◆ Task goal: Repeat the stretch of entries below from the line with "simp [waiting, hd, ht, nowVal_congr" through the line with "waiting (setWait u". Include both ends and add nothing.

-------- Source records --------

-- ==== Sys2Proof/Laws/Ops.lean ====
section
/-! SUPPORT. Once for each shared operation: everything it can do. -/

namespace Sys2Proof.Machine

theorem busy_eq (s : State) : busy s = decide (s.phase ≠ .idle) := by
  unfold busy; cases s.phase <;> rfl

/-- The completion check leaves the state, completes a delay, or completes a debounce wait (41_delay R153). -/
theorem completionCheck_cases (s : State) :
    (completionCheck s = s ∧ (s.phase = .idle ∨ waiting s = true))
      ∨ (completionCheck s = delayCompletion s ∧ s.phase = .delay ∧ waiting s = false)
      ∨ (completionCheck s = debounceCompletion s ∧ s.phase = .debounce ∧ waiting s = false) := by
  unfold completionCheck
  cases hp : s.phase <;> cases hw : waiting s <;> simp

/-- The debounce completion reports a press and latches it, or reports none (43_debounce R197). -/
theorem debounceCompletion_cases (s : State) :
    (active s s.dbKey.toNat = true ∧
        debounceCompletion s = { setLatch s.dbKey.toNat true s with res0 := 1#32, res1 := s.dbKey, phase := .idle })
      ∨ (active s s.dbKey.toNat = false ∧
        debounceCompletion s = { s with res0 := 0#32, res1 := 0#32, phase := .idle }) := by
  unfold debounceCompletion
  cases h : active s s.dbKey.toNat <;> simp

/-- The counter reloads and ticks, or decrements (40_clock R131). -/
theorem advanceCounter_cases (s : State) :
    (s.cvr = 0#32 ∧ advanceCounter s = { s with cvr := s.reload, elapsed := s.elapsed + s.tickPeriod.setWidth 32 })
      ∨ (s.cvr ≠ 0#32 ∧ advanceCounter s = { s with cvr := s.cvr - 1 }) := by
  unfold advanceCounter
  by_cases h : s.cvr = 0#32 <;> simp [h]

/-- A COUNT does nothing while CFG = 0; otherwise it is the counter's step and the completion check (40_clock R131). -/
theorem countEvent_cases (s : State) :
    (s.cfg = false ∧ countEvent s = s)
      ∨ (s.cfg = true ∧ countEvent s = completionCheck (advanceCounter s)) := by
  unfold countEvent
  cases s.cfg <;> simp

/-- A command that needs CFG runs, or fails with NOT_CONFIGURED (60_exceptions R226). -/
theorem whenConfigured_cases (body : State → State) (s : State) :
    (s.cfg = true ∧ whenConfigured body s = body s)
      ∨ (s.cfg = false ∧ whenConfigured body s = fail .notConfigured s) := by
  unfold whenConfigured
  cases s.cfg <;> simp

/-- KEY_READ: no press for an invalid key; NOT_CONFIGURED; or the poll of a valid key (43_debounce R195). -/
theorem readKey_cases (cont : Bool) (s : State) :
    (validKey s.params s.arg0 = false ∧ readKey cont s = complete 0#32 0#32 s)
      ∨ (validKey s.params s.arg0 = true ∧ s.cfg = false ∧ readKey cont s = fail .notConfigured s)
      ∨ (validKey s.params s.arg0 = true ∧ s.cfg = true ∧ readKey cont s = pollKey cont s) := by
  unfold readKey whenConfigured
  cases validKey s.params s.arg0 <;> cases s.cfg <;> simp

/-- After the mode's latch reset: already latched, a wait, or an inactive pin (43_debounce R195). -/
theorem samplePin_cases (s : State) :
    (active s s.arg0.toNat = true ∧ latchOf s s.arg0.toNat = true ∧ samplePin s = complete 0#32 0#32 s)
      ∨ (active s s.arg0.toNat = true ∧ latchOf s s.arg0.toNat = false ∧ samplePin s = startDebounce s)
      ∨ (active s s.arg0.toNat = false ∧ samplePin s = complete 0#32 0#32 (setLatch s.arg0.toNat false s)) := by
  unfold samplePin
  cases active s s.arg0.toNat <;> cases latchOf s s.arg0.toNat <;> simp

/-- The reading does not depend on anything but the clock elements. -/
theorem nowVal_congr (u : TimeUnit) {s t : State} (he : t.elapsed = s.elapsed) (hc : t.cvr = s.cvr)
    (hm : t.msPerUnit = s.msPerUnit) (hu : t.usPerUnit = s.usPerUnit) : nowVal u t = nowVal u s := by
  cases u <;> simp [nowVal, nowMsVal, nowUsVal, he, hc, hm, hu]

/-- The check of a wait compares its unit's reading with its target, so steps that keep these keep its answer. -/
theorem waiting_congr {s t : State} (hd : t.dUnit = s.dUnit) (ht : t.dTarget = s.dTarget)
    (he : t.elapsed = s.elapsed) (hc : t.cvr = s.cvr) (hm : t.msPerUnit = s.msPerUnit)
    (hu : t.usPerUnit = s.usPerUnit) : waiting t = waiting s := by
  simp [waiting, hd, ht, nowVal_congr s.dUnit he hc hm hu]

/-- Right at its issue a wait of n units goes on exactly when 1 ≤ n ≤ 2^31 (41_delay R157). -/
theorem waiting_setWait (u : TimeUnit) (n : Word) (ph : Phase) (s : State) :
    waiting (setWait u n ph s) = decide (1 ≤ n.toNat ∧ n.toNat ≤ 2 ^ 31) := by
  have hx : nowVal u (setWait u n ph s) = nowVal u s := nowVal_congr u rfl rfl rfl rfl
  have hs : nowVal u s - (nowVal u s + n) = -n := by
    rw [sub_add_cancel_left]
  have hn : (-n).toNat = (2 ^ 32 - n.toNat) % 2 ^ 32 := BitVec.toNat_neg n
  have := n.isLt
  simp only [waiting, setWait_dUnit, setWait_dTarget, hx, hs, signed32_neg_iff, hn, decide_eq_decide]
  omega

end Sys2Proof.Machine
end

--------

◆ Solved problem:
  simp [waiting, hd, ht, nowVal_congr s.dUnit he hc hm hu]

/-- Right at its issue a wait of n units goes on exactly when 1 ≤ n ≤ 2^31 (41_delay R157). -/
theorem waiting_setWait (u : TimeUnit) (n : Word) (ph : Phase) (s : State) :
    waiting (setWait u n ph s) = decide (1 ≤ n.toNat ∧ n.toNat ≤ 2 ^ 31) := by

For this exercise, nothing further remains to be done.